Surprising, considering her past mauling from Greyback and the libelous slant of her reporting, that a lack of home security would be her end.

Accessing their small home in Hogsmeade’s quiet suburbs had been simple. Doors unlocked, security jinxes so weak as to be practically nonexistent against Hermione’s expertise. A quiet life had made them comfortable. Neither had woken when Draco had entered their room and stunned them both. They would not wake again until it was too late. Until smoke had filled their charming home and flames licked at their expensive bedspread.

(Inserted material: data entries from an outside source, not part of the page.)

-- CHAN fields (R140,R141)

/-- CHAN.ZERO. -/
def CHAN.ZERO : Fld := ⟨0x100, 13, 0, 0⟩
/-- CHAN.PROBE.EN. -/
def CHAN.PROBE.EN : Fld := ⟨0x104, 31, 31, 0⟩
/-- CHAN.PROBE.POL. -/
def CHAN.PROBE.POL : Fld := ⟨0x104, 30, 30, 0⟩
/-- CHAN.PROBE.TONE. -/
def CHAN.PROBE.TONE : Fld := ⟨0x104, 26, 24, 0⟩
/-- CHAN.PROBE.BIN. -/
def CHAN.PROBE.BIN : Fld := ⟨0x104, 18, 0, 0⟩
/-- CHAN.TONE_CFG.WINDOW. -/
def CHAN.TONE_CFG.WINDOW (t : Nat) : Fld := ⟨0x110+4*t, 9, 8, 0⟩
/-- CHAN.TONE_CFG.SHIFT. -/
def CHAN.TONE_CFG.SHIFT (t : Nat) : Fld := ⟨0x110+4*t, 5, 0, 16⟩
/-- CHAN.PROBE_SEQ. -/
def CHAN.PROBE_SEQ : Fld := ⟨0x900, 31, 0, 0⟩
/-- CHAN.PROBE_IQ. -/
def CHAN.PROBE_IQ : Fld := ⟨0x904, 31, 0, 0⟩
/-- CHAN.PROBE_AQ. -/
def CHAN.PROBE_AQ : Fld := ⟨0x908, 23, 0, 0⟩
/-- CHAN.RMS_AMP. -/
def CHAN.RMS_AMP (t : Nat) : Fld := ⟨0x910+4*t, 15, 0, 0⟩
/-- CHAN.SAT_BINS. -/
def CHAN.SAT_BINS (t : Nat) : Fld := ⟨0x930+4*t, 19, 0, 0⟩
/-- CHAN.TRACES_LO. -/
def CHAN.TRACES_LO : Fld := ⟨0x950, 31, 0, 0⟩
/-- CHAN.TRACES_HI. -/
def CHAN.TRACES_HI : Fld := ⟨0x954, 31, 0, 0⟩
/-- CHAN.REFUSE. -/
def CHAN.REFUSE : Fld := ⟨0x958, 7, 0, 0⟩
/-- CHAN.COEF. -/
def CHAN.COEF (n : Nat) : Fld := ⟨0xC00+4*n, 15, 0, 0⟩

/-- The configuration fields of a CHAN page. -/
def chanCfg : List Fld :=
  [CHAN.ZERO, CHAN.PROBE.EN, CHAN.PROBE.POL, CHAN.PROBE.TONE, CHAN.PROBE.BIN] ++
  (List.range 8).map CHAN.TONE_CFG.WINDOW ++
  (List.range 8).map CHAN.TONE_CFG.SHIFT

/-- The read-only live and window fields of a CHAN page. -/
def chanRo : List Fld :=
  [CHAN.PROBE_SEQ, CHAN.PROBE_IQ, CHAN.PROBE_AQ] ++
  (List.range 8).map CHAN.RMS_AMP ++
  (List.range 8).map CHAN.SAT_BINS ++
  [CHAN.TRACES_LO, CHAN.TRACES_HI, CHAN.REFUSE] ++
  (List.range 129).map CHAN.COEF

-- PHASE fields (R165)

/-- PHASE.COMBINE.COH_MIN. -/
def PHASE.COMBINE.COH_MIN : Fld := ⟨0x100, 31, 24, 64⟩
/-- PHASE.COMBINE.QUAL_MASK. -/
def PHASE.COMBINE.QUAL_MASK : Fld := ⟨0x100, 17, 16, 3⟩
/-- PHASE.COMBINE.AMP_MIN. -/
def PHASE.COMBINE.AMP_MIN : Fld := ⟨0x100, 15, 0, 64⟩
/-- PHASE.TRACK.TRACK_SHIFT. -/
def PHASE.TRACK.TRACK_SHIFT : Fld := ⟨0x104, 19, 16, 4⟩
/-- PHASE.TRACK.PREDICT. -/
def PHASE.TRACK.PREDICT : Fld := ⟨0x104, 8, 8, 0⟩
/-- PHASE.TRACK.HOLE_MAX. -/
def PHASE.TRACK.HOLE_MAX : Fld := ⟨0x104, 7, 0, 16⟩
/-- PHASE.BRANCHES.BRANCH_EN. -/
def PHASE.BRANCHES.BRANCH_EN : Fld := ⟨0x108, 15, 0, 0xFFFF⟩
/-- PHASE.SETTLE.SETTLE_ROUNDS. -/
def PHASE.SETTLE.SETTLE_ROUNDS : Fld := ⟨0x10C, 7, 0, 32⟩
/-- PHASE.FADED_LAST. -/
def PHASE.FADED_LAST : Fld := ⟨0x900, 18, 0, 0⟩
/-- PHASE.SETTLING_LAST. -/
def PHASE.SETTLING_LAST : Fld := ⟨0x904, 18, 0, 0⟩
/-- PHASE.OOS_POINTS. -/
def PHASE.OOS_POINTS : Fld := ⟨0x908, 18, 0, 0⟩
/-- PHASE.EPOCH. -/
def PHASE.EPOCH : Fld := ⟨0x90C, 15, 0, 0⟩
/-- PHASE.FADED_TOTAL_LO. -/
def PHASE.FADED_TOTAL_LO : Fld := ⟨0x910, 31, 0, 0⟩
/-- PHASE.FADED_TOTAL_HI. -/
def PHASE.FADED_TOTAL_HI : Fld := ⟨0x914, 31, 0, 0⟩
/-- PHASE.REANCHOR_TOTAL. -/
def PHASE.REANCHOR_TOTAL : Fld := ⟨0x918, 31, 0, 0⟩
/-- PHASE.REFUSE. -/
def PHASE.REFUSE : Fld := ⟨0x91C, 7, 0, 0⟩
/-- PHASE.PROBE_POINT. -/
def PHASE.PROBE_POINT : Fld := ⟨0x920, 17, 0, 0⟩
/-- PHASE.PROBE_SEQ. -/
def PHASE.PROBE_SEQ : Fld := ⟨0x924, 31, 0, 0⟩
/-- PHASE.PROBE_PHI. -/
def PHASE.PROBE_PHI : Fld := ⟨0x928, 23, 0, 0⟩
/-- PHASE.PROBE_D. -/
def PHASE.PROBE_D : Fld := ⟨0x92C, 31, 0, 0⟩
/-- PHASE.PROBE_BR. -/
def PHASE.PROBE_BR : Fld := ⟨0x930, 31, 0, 0⟩
/-- PHASE.PROBE_COH. -/
def PHASE.PROBE_COH : Fld := ⟨0x934, 8, 0, 0⟩
/-- PHASE.PROBE_REF. -/
def PHASE.PROBE_REF (n : Nat) : Fld := ⟨0x940+4*n, 23, 0, 0⟩
/-- PHASE.OOS_FIRST. -/
def PHASE.OOS_FIRST : Fld := ⟨0x980, 17, 0, 0⟩
/-- PHASE.OOS_COUNT. -/
def PHASE.OOS_COUNT : Fld := ⟨0x984, 18, 0, 0⟩
/-- PHASE.OOS_CMD. -/
def PHASE.OOS_CMD : Fld := ⟨0x988, 31, 0, 0⟩

/-- The configuration fields of a PHASE page. -/
def phaseCfg : List Fld :=
  [PHASE.COMBINE.COH_MIN, PHASE.COMBINE.QUAL_MASK, PHASE.COMBINE.AMP_MIN, 
  PHASE.TRACK.TRACK_SHIFT, PHASE.TRACK.PREDICT, PHASE.TRACK.HOLE_MAX, 
  PHASE.BRANCHES.BRANCH_EN, PHASE.SETTLE.SETTLE_ROUNDS]

/-- The read-only live and window fields of a PHASE page. -/
def phaseRo : List Fld :=
  [PHASE.FADED_LAST, PHASE.SETTLING_LAST, PHASE.OOS_POINTS, PHASE.EPOCH, 
  PHASE.FADED_TOTAL_LO, PHASE.FADED_TOTAL_HI, PHASE.REANCHOR_TOTAL, 
  PHASE.REFUSE, PHASE.PROBE_SEQ, PHASE.PROBE_PHI, PHASE.PROBE_D, 
  PHASE.PROBE_BR, PHASE.PROBE_COH] ++
  (List.range 16).map PHASE.PROBE_REF

/-- The read-write live and window fields of a PHASE page. -/
def phaseRw : List Fld :=
  [PHASE.PROBE_POINT, PHASE.OOS_FIRST, PHASE.OOS_COUNT]

/-- The command fields of a PHASE page. -/
def phaseWc : List Fld :=
  [PHASE.OOS_CMD]

-- GAUGE fields (R165)

/-- GAUGE.FIRST. -/
def GAUGE.FIRST : Fld := ⟨0x100, 18, 0, 15⟩
/-- GAUGE.SPACING. -/
def GAUGE.SPACING : Fld := ⟨0x104, 6, 0, 2⟩
/-- GAUGE.COUNT. -/
def GAUGE.COUNT : Fld := ⟨0x108, 18, 0, 0⟩
/-- GAUGE.GAUGE_LEN. -/
def GAUGE.GAUGE_LEN : Fld := ⟨0x10C, 8, 0, 31⟩
/-- GAUGE.WAVELENGTH. -/
def GAUGE.WAVELENGTH : Fld := ⟨0x110, 20, 0, 0x17A728⟩
/-- GAUGE.XI. -/
def GAUGE.XI : Fld := ⟨0x114, 16, 0, 0xC7AE⟩
/-- GAUGE.PHASE_INDEX. -/
def GAUGE.PHASE_INDEX : Fld := ⟨0x118, 17, 0, 0x171AA⟩
/-- GAUGE.SCALE.E. -/
def GAUGE.SCALE.E : Fld := ⟨0x11C, 3, 0, 8⟩
/-- GAUGE.GK_LO. -/
def GAUGE.GK_LO : Fld := ⟨0x900, 31, 0, 0⟩
/-- GAUGE.GK_HI. -/
def GAUGE.GK_HI : Fld := ⟨0x904, 31, 0, 0⟩
/-- GAUGE.CENTRE0. -/
def GAUGE.CENTRE0 : Fld := ⟨0x908, 19, 0, 0⟩
/-- GAUGE.CENTRE_LAST. -/
def GAUGE.CENTRE_LAST : Fld := ⟨0x90C, 19, 0, 0⟩
/-- GAUGE.CLIP_LAST. -/
def GAUGE.CLIP_LAST : Fld := ⟨0x910, 18, 0, 0⟩
/-- GAUGE.REFUSE. -/
def GAUGE.REFUSE : Fld := ⟨0x914, 7, 0, 0⟩
/-- GAUGE.CAPACITY. -/
def GAUGE.CAPACITY : Fld := ⟨0x918, 18, 0, 0⟩

/-- The configuration fields of a GAUGE page. -/
def gaugeCfg : List Fld :=
  [GAUGE.FIRST, GAUGE.SPACING, GAUGE.COUNT, GAUGE.GAUGE_LEN, GAUGE.WAVELENGTH, 
  GAUGE.XI, GAUGE.PHASE_INDEX, GAUGE.SCALE.E]

/-- The read-only live and window fields of a GAUGE page. -/
def gaugeRo : List Fld :=
  [GAUGE.GK_LO, GAUGE.GK_HI, GAUGE.CENTRE0, GAUGE.CENTRE_LAST, GAUGE.CLIP_LAST, 
  GAUGE.REFUSE, GAUGE.CAPACITY]

-- PFILT fields (R193)

/-- PFILT.INPUT.MODE. -/
def PFILT.INPUT.MODE : Fld := ⟨0x100, 0, 0, 0⟩
/-- PFILT.DECIM.TYPE. -/
def PFILT.DECIM.TYPE : Fld := ⟨0x104, 31, 30, 0⟩
/-- PFILT.DECIM.ORDER. -/
def PFILT.DECIM.ORDER : Fld := ⟨0x104, 29, 28, 1⟩
/-- PFILT.DECIM.LP_SHIFT. -/
def PFILT.DECIM.LP_SHIFT : Fld := ⟨0x104, 27, 24, 4⟩
/-- PFILT.DECIM.D. -/
def PFILT.DECIM.D : Fld := ⟨0x104, 12, 0, 1⟩
/-- PFILT.HIGHPASS.HP_SHIFT. -/
def PFILT.HIGHPASS.HP_SHIFT : Fld := ⟨0x108, 4, 0, 0⟩
/-- PFILT.FILL.FILL_MAX. -/
def PFILT.FILL.FILL_MAX : Fld := ⟨0x10C, 7, 0, 8⟩
/-- PFILT.FREEZE.TRIG_FRAMES. -/
def PFILT.FREEZE.TRIG_FRAMES : Fld := ⟨0x110, 31, 16, 16⟩
/-- PFILT.FREEZE.FREEZE_LAG. -/
def PFILT.FREEZE.FREEZE_LAG : Fld := ⟨0x110, 7, 0, 0⟩
/-- PFILT.OUT.OUT_SHARE. -/
def PFILT.OUT.OUT_SHARE : Fld := ⟨0x114, 9, 0, 307⟩
/-- PFILT.FRAME_SEQ. -/
def PFILT.FRAME_SEQ : Fld := ⟨0x900, 31, 0, 0⟩
/-- PFILT.SETTLE_IN. -/
def PFILT.SETTLE_IN : Fld := ⟨0x904, 15, 0, 0⟩
/-- PFILT.DELAY. -/
def PFILT.DELAY : Fld := ⟨0x908, 15, 0, 0⟩
/-- PFILT.LAG_EFF. -/
def PFILT.LAG_EFF : Fld := ⟨0x90C, 7, 0, 0⟩
/-- PFILT.FRAME_BYTES. -/
def PFILT.FRAME_BYTES : Fld := ⟨0x910, 19, 0, 0⟩
/-- PFILT.CREDIT. -/
def PFILT.CREDIT : Fld := ⟨0x914, 27, 0, 0⟩
/-- PFILT.INVALID_LAST. -/
def PFILT.INVALID_LAST : Fld := ⟨0x918, 18, 0, 0⟩
/-- PFILT.REFUSE. -/
def PFILT.REFUSE : Fld := ⟨0x91C, 7, 0, 0⟩
/-- PFILT.HFRZ_FIRST. -/
def PFILT.HFRZ_FIRST : Fld := ⟨0x980, 17, 0, 0⟩
/-- PFILT.HFRZ_COUNT. -/
def PFILT.HFRZ_COUNT : Fld := ⟨0x984, 18, 0, 0⟩
/-- PFILT.HFRZ_FRAMES. -/
def PFILT.HFRZ_FRAMES : Fld := ⟨0x988, 15, 0, 0⟩
/-- PFILT.HFRZ_CMD. -/
def PFILT.HFRZ_CMD : Fld := ⟨0x98C, 31, 0, 0⟩
/-- PFILT.HSLOT. -/
def PFILT.HSLOT (i : Nat) : Fld := ⟨0x990+4*i, 31, 0, 0⟩
/-- PFILT.TSLOT. -/
def PFILT.TSLOT (i : Nat) : Fld := ⟨0xC00+4*i, 31, 0, 0⟩

/-- The configuration fields of a PFILT page. -/
def pfiltCfg : List Fld :=
  [PFILT.INPUT.MODE, PFILT.DECIM.TYPE, PFILT.DECIM.ORDER, PFILT.DECIM.LP_SHIFT, 
  PFILT.DECIM.D, PFILT.HIGHPASS.HP_SHIFT, PFILT.FILL.FILL_MAX, PFILT.FREEZE.TRIG_FRAMES, 
  PFILT.FREEZE.FREEZE_LAG, PFILT.OUT.OUT_SHARE]

/-- The read-only live and window fields of a PFILT page. -/
def pfiltRo : List Fld :=
  [PFILT.FRAME_SEQ, PFILT.SETTLE_IN, PFILT.DELAY, PFILT.LAG_EFF, 
  PFILT.FRAME_BYTES, PFILT.CREDIT, PFILT.INVALID_LAST, PFILT.REFUSE] ++
  (List.range 16).map PFILT.HSLOT ++
  (List.range 256).map PFILT.TSLOT

/-- The read-write live and window fields of a PFILT page. -/
def pfiltRw : List Fld :=
  [PFILT.HFRZ_FIRST, PFILT.HFRZ_COUNT, PFILT.HFRZ_FRAMES]

/-- The command fields of a PFILT page. -/
def pfiltWc : List Fld :=
  [PFILT.HFRZ_CMD]

-- ZONE fields (R225)

/-- ZONE.BANDS.KA. -/
def ZONE.BANDS.KA : Fld := ⟨0x100, 11, 8, 2⟩
/-- ZONE.BANDS.KB. -/
def ZONE.BANDS.KB : Fld := ⟨0x100, 3, 0, 5⟩
/-- ZONE.OUT.EN. -/
def ZONE.OUT.EN : Fld := ⟨0x104, 31, 31, 0⟩
/-- ZONE.OUT.STREAM. -/
def ZONE.OUT.STREAM : Fld := ⟨0x104, 15, 0, 0⟩
/-- ZONE.BAND_AGE. -/
def ZONE.BAND_AGE : Fld := ⟨0x900, 15, 0, 0⟩
/-- ZONE.ZONES. -/
def ZONE.ZONES : Fld := ⟨0x904, 12, 0, 0⟩
/-- ZONE.REFUSE. -/
def ZONE.REFUSE : Fld := ⟨0x908, 7, 0, 0⟩
/-- ZONE.PROBE_ZONE. -/
def ZONE.PROBE_ZONE : Fld := ⟨0x90C, 11, 0, 0⟩
/-- ZONE.PROBE_REC. -/
def ZONE.PROBE_REC (i : Nat) : Fld := ⟨0x910+4*i, 31, 0, 0⟩
/-- ZONE.W0.EN. -/
def ZONE.W0.EN (z : Nat) : Fld := ⟨0+32*z, 31, 31, 0⟩
/-- ZONE.W0.LINE. -/
def ZONE.W0.LINE (z : Nat) : Fld := ⟨0+32*z, 30, 30, 0⟩
/-- ZONE.W0.FIRST. -/
def ZONE.W0.FIRST (z : Nat) : Fld := ⟨0+32*z, 17, 0, 0⟩
/-- ZONE.W1.COUNT. -/
def ZONE.W1.COUNT (z : Nat) : Fld := ⟨4+32*z, 18, 0, 1⟩
/-- ZONE.W2.MIN_VALID. -/
def ZONE.W2.MIN_VALID (z : Nat) : Fld := ⟨8+32*z, 18, 0, 1⟩
/-- ZONE.W3.REPORT. -/
def ZONE.W3.REPORT (z : Nat) : Fld := ⟨12+32*z, 0, 0, 0⟩

/-- The configuration fields of a ZONE page. -/
def zoneCfg : List Fld :=
  [ZONE.BANDS.KA, ZONE.BANDS.KB, ZONE.OUT.EN, ZONE.OUT.STREAM]

/-- The read-only live and window fields of a ZONE page. -/
def zoneRo : List Fld :=
  [ZONE.BAND_AGE, ZONE.ZONES, ZONE.REFUSE] ++
  (List.range 10).map ZONE.PROBE_REC

/-- The read-write live and window fields of a ZONE page. -/
def zoneRw : List Fld :=
  [ZONE.PROBE_ZONE]

-- TRIG fields (R225)

/-- TRIG.EVENTS.EVENT_EN. -/
def TRIG.EVENTS.EVENT_EN : Fld := ⟨0x100, 31, 31, 0⟩
/-- TRIG.EVENTS.EVENT_STREAM. -/
def TRIG.EVENTS.EVENT_STREAM : Fld := ⟨0x100, 15, 0, 0⟩
/-- TRIG.ALARM_CFG.EN. -/
def TRIG.ALARM_CFG.EN (k : Nat) : Fld := ⟨0x110+4*k, 31, 31, 0⟩
/-- TRIG.ALARM_CFG.POLARITY. -/
def TRIG.ALARM_CFG.POLARITY (k : Nat) : Fld := ⟨0x110+4*k, 30, 30, 0⟩
/-- TRIG.ALARM_CFG.MODE. -/
def TRIG.ALARM_CFG.MODE (k : Nat) : Fld := ⟨0x110+4*k, 25, 24, 0⟩
/-- TRIG.ALARM_CFG.WIDTH. -/
def TRIG.ALARM_CFG.WIDTH (k : Nat) : Fld := ⟨0x110+4*k, 23, 0, 62500⟩
/-- TRIG.ACTIVE_LO. -/
def TRIG.ACTIVE_LO : Fld := ⟨0x900, 31, 0, 0⟩
/-- TRIG.ACTIVE_HI. -/
def TRIG.ACTIVE_HI : Fld := ⟨0x904, 31, 0, 0⟩
/-- TRIG.TRIG_SEQ. -/
def TRIG.TRIG_SEQ : Fld := ⟨0x908, 31, 0, 0⟩
/-- TRIG.LAST_FRAME. -/
def TRIG.LAST_FRAME : Fld := ⟨0x90C, 31, 0, 0⟩
/-- TRIG.ALARM_STATE. -/
def TRIG.ALARM_STATE : Fld := ⟨0x910, 3, 0, 0⟩
/-- TRIG.REFUSE.CONDITION. -/
def TRIG.REFUSE.CONDITION : Fld := ⟨0x914, 15, 8, 0⟩
/-- TRIG.REFUSE.CODE. -/
def TRIG.REFUSE.CODE : Fld := ⟨0x914, 7, 0, 0⟩
/-- TRIG.ALARM_CLEAR. -/
def TRIG.ALARM_CLEAR : Fld := ⟨0x980, 31, 0, 0⟩
/-- TRIG.W0.EN. -/
def TRIG.W0.EN (c : Nat) : Fld := ⟨0+32*c, 31, 31, 0⟩
/-- TRIG.W0.RELEASE_EVENT. -/
def TRIG.W0.RELEASE_EVENT (c : Nat) : Fld := ⟨0+32*c, 30, 30, 0⟩
/-- TRIG.W0.COMPARE. -/
def TRIG.W0.COMPARE (c : Nat) : Fld := ⟨0+32*c, 29, 28, 0⟩
/-- TRIG.W0.SOURCE. -/
def TRIG.W0.SOURCE (c : Nat) : Fld := ⟨0+32*c, 27, 24, 0⟩
/-- TRIG.W0.LINE. -/
def TRIG.W0.LINE (c : Nat) : Fld := ⟨0+32*c, 23, 23, 0⟩
/-- TRIG.W0.ZONE. -/
def TRIG.W0.ZONE (c : Nat) : Fld := ⟨0+32*c, 11, 0, 0⟩
/-- TRIG.W1.THRESH_ON. -/
def TRIG.W1.THRESH_ON (c : Nat) : Fld := ⟨4+32*c, 31, 0, 0⟩
/-- TRIG.W2.THRESH_OFF. -/
def TRIG.W2.THRESH_OFF (c : Nat) : Fld := ⟨8+32*c, 31, 0, 0⟩
/-- TRIG.W3.ON_FRAMES. -/
def TRIG.W3.ON_FRAMES (c : Nat) : Fld := ⟨12+32*c, 31, 16, 1⟩
/-- TRIG.W3.OFF_FRAMES. -/
def TRIG.W3.OFF_FRAMES (c : Nat) : Fld := ⟨12+32*c, 15, 0, 1⟩
/-- TRIG.W4.ALARM. -/
def TRIG.W4.ALARM (c : Nat) : Fld := ⟨16+32*c, 31, 28, 0⟩
/-- TRIG.W4.EVENT. -/
def TRIG.W4.EVENT (c : Nat) : Fld := ⟨16+32*c, 27, 27, 0⟩
/-- TRIG.W4.FREEZE. -/
def TRIG.W4.FREEZE (c : Nat) : Fld := ⟨16+32*c, 26, 26, 0⟩
/-- TRIG.W4.CAPTURE. -/
def TRIG.W4.CAPTURE (c : Nat) : Fld := ⟨16+32*c, 25, 24, 0⟩
/-- TRIG.W4.CLASS. -/
def TRIG.W4.CLASS (c : Nat) : Fld := ⟨16+32*c, 23, 22, 0⟩
/-- TRIG.W4.SCOPE. -/
def TRIG.W4.SCOPE (c : Nat) : Fld := ⟨16+32*c, 21, 21, 0⟩
/-- TRIG.W4.MARGIN. -/
def TRIG.W4.MARGIN (c : Nat) : Fld := ⟨16+32*c, 15, 0, 0⟩
/-- TRIG.W5.PRE. -/
def TRIG.W5.PRE (c : Nat) : Fld := ⟨20+32*c, 31, 16, 0⟩
/-- TRIG.W5.POST. -/
def TRIG.W5.POST (c : Nat) : Fld := ⟨20+32*c, 15, 0, 0⟩
/-- TRIG.W6.MASK_LO. -/
def TRIG.W6.MASK_LO (c : Nat) : Fld := ⟨24+32*c, 31, 0, 0⟩
/-- TRIG.W7.MASK_HI. -/
def TRIG.W7.MASK_HI (c : Nat) : Fld := ⟨28+32*c, 31, 0, 0⟩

At least they would die together. They would not suffer the heartache of a lost love.

“Granger?”

Draco watched her from the opposite side of the living room. She did not know how long he had been there.

“Is everything ready?”

“Almost.” She splashed petrol onto the portrait, watching the colors run and warp beneath the solvent. She set the canister down, tipped it over with a nudge of her foot, and withdrew a book of matches from her pocket. She snapped one off and held it between her fingers, ready to strike.

Draco joined her, looking up at the ruined picture.

“Astoria and I were never so happy,” he said, almost to himself. “She wasn’t, at least. I thought I loved her. I thought she was beautiful, and that she would see the beauty in me, too. I thought she would learn to love me.” He looked at Hermione, his face drawn, almost skeletal in the low, filtered moonlight. “Did you and Weasley ever marry?”

“No. Ron was always insecure about our relationship. He didn’t think he deserved me.”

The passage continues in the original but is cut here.